-- Task instructions --
Your task is to transcribe the entries below exactly, from their first line down to the line containing "0#8, 0xA5#8, 5#8]", and to stop there.

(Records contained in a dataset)
◆ ◆ ◆ ◆ ◆
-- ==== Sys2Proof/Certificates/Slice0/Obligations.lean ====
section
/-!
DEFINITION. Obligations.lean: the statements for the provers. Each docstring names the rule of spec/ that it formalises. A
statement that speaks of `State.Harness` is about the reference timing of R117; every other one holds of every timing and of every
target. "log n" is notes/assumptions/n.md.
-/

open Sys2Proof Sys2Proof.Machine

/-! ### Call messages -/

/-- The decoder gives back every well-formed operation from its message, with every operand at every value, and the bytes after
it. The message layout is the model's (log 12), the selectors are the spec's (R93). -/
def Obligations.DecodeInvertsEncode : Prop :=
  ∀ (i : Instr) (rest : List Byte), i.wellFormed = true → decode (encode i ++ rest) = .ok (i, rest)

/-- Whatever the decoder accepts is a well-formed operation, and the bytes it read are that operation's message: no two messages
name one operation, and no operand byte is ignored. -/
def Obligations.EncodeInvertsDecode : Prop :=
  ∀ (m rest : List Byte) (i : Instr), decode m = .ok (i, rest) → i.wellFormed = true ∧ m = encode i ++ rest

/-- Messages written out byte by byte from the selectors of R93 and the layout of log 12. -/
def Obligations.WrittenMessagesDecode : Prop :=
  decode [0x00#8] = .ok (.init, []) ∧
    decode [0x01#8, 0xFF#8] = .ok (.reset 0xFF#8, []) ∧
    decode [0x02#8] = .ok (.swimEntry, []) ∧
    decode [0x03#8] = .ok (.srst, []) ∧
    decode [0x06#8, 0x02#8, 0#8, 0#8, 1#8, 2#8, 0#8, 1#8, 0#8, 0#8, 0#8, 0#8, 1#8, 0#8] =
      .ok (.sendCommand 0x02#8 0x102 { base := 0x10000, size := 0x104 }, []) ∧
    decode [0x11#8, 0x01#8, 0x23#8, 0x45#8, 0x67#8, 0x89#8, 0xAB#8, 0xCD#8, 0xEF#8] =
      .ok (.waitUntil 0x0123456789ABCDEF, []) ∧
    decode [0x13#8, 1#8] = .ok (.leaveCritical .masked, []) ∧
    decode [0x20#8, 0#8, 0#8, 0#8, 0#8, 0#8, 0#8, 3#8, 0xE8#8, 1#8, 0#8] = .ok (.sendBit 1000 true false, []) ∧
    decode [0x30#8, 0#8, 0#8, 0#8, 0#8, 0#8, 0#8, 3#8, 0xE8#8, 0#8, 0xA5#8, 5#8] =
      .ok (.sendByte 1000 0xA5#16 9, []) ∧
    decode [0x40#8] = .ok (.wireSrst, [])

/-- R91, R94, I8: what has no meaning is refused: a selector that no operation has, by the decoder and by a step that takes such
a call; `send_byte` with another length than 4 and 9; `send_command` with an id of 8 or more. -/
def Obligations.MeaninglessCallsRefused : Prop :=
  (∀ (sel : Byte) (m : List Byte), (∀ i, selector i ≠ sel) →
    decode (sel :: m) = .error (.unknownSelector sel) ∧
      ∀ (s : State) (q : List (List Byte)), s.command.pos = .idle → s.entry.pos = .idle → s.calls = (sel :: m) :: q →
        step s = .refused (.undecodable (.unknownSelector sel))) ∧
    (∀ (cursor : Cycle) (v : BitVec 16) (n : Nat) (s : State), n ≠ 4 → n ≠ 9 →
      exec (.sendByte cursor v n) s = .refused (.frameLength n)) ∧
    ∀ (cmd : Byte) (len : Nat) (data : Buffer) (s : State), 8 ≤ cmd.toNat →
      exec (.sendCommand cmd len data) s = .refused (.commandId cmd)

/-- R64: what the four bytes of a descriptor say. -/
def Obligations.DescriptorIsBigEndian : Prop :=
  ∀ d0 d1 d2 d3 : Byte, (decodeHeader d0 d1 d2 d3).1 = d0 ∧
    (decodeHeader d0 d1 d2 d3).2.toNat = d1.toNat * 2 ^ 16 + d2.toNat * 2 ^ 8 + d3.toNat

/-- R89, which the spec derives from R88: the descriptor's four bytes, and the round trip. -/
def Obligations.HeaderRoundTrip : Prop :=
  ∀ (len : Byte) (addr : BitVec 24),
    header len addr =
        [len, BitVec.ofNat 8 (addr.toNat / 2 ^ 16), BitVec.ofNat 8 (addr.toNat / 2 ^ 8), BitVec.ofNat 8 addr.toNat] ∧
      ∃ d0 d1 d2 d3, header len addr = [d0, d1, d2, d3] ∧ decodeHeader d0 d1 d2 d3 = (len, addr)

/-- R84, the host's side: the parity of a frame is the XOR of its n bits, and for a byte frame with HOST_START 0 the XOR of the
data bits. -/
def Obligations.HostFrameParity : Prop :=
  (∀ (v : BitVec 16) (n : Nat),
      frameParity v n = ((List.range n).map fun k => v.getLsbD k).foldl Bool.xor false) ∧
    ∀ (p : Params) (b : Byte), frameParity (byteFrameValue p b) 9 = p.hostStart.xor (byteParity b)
◆ ◆ ◆ ◆ ◆
-- Task response --
-- ==== Sys2Proof/Certificates/Slice0/Obligations.lean ====
section
/-!
DEFINITION. Obligations.lean: the statements for the provers. Each docstring names the rule of spec/ that it formalises. A
statement that speaks of `State.Harness` is about the reference timing of R117; every other one holds of every timing and of every
target. "log n" is notes/assumptions/n.md.
-/

open Sys2Proof Sys2Proof.Machine

/-! ### Call messages -/

/-- The decoder gives back every well-formed operation from its message, with every operand at every value, and the bytes after
it. The message layout is the model's (log 12), the selectors are the spec's (R93). -/
def Obligations.DecodeInvertsEncode : Prop :=
  ∀ (i : Instr) (rest : List Byte), i.wellFormed = true → decode (encode i ++ rest) = .ok (i, rest)

/-- Whatever the decoder accepts is a well-formed operation, and the bytes it read are that operation's message: no two messages
name one operation, and no operand byte is ignored. -/
def Obligations.EncodeInvertsDecode : Prop :=
  ∀ (m rest : List Byte) (i : Instr), decode m = .ok (i, rest) → i.wellFormed = true ∧ m = encode i ++ rest

/-- Messages written out byte by byte from the selectors of R93 and the layout of log 12. -/
def Obligations.WrittenMessagesDecode : Prop :=
  decode [0x00#8] = .ok (.init, []) ∧
    decode [0x01#8, 0xFF#8] = .ok (.reset 0xFF#8, []) ∧
    decode [0x02#8] = .ok (.swimEntry, []) ∧
    decode [0x03#8] = .ok (.srst, []) ∧
    decode [0x06#8, 0x02#8, 0#8, 0#8, 1#8, 2#8, 0#8, 1#8, 0#8, 0#8, 0#8, 0#8, 1#8, 0#8] =
      .ok (.sendCommand 0x02#8 0x102 { base := 0x10000, size := 0x104 }, []) ∧
    decode [0x11#8, 0x01#8, 0x23#8, 0x45#8, 0x67#8, 0x89#8, 0xAB#8, 0xCD#8, 0xEF#8] =
      .ok (.waitUntil 0x0123456789ABCDEF, []) ∧
    decode [0x13#8, 1#8] = .ok (.leaveCritical .masked, []) ∧
    decode [0x20#8, 0#8, 0#8, 0#8, 0#8, 0#8, 0#8, 3#8, 0xE8#8, 1#8, 0#8] = .ok (.sendBit 1000 true false, []) ∧
    decode [0x30#8, 0#8, 0#8, 0#8, 0#8, 0#8, 0#8, 3#8, 0xE8#8, 0#8, 0xA5#8, 5#8] =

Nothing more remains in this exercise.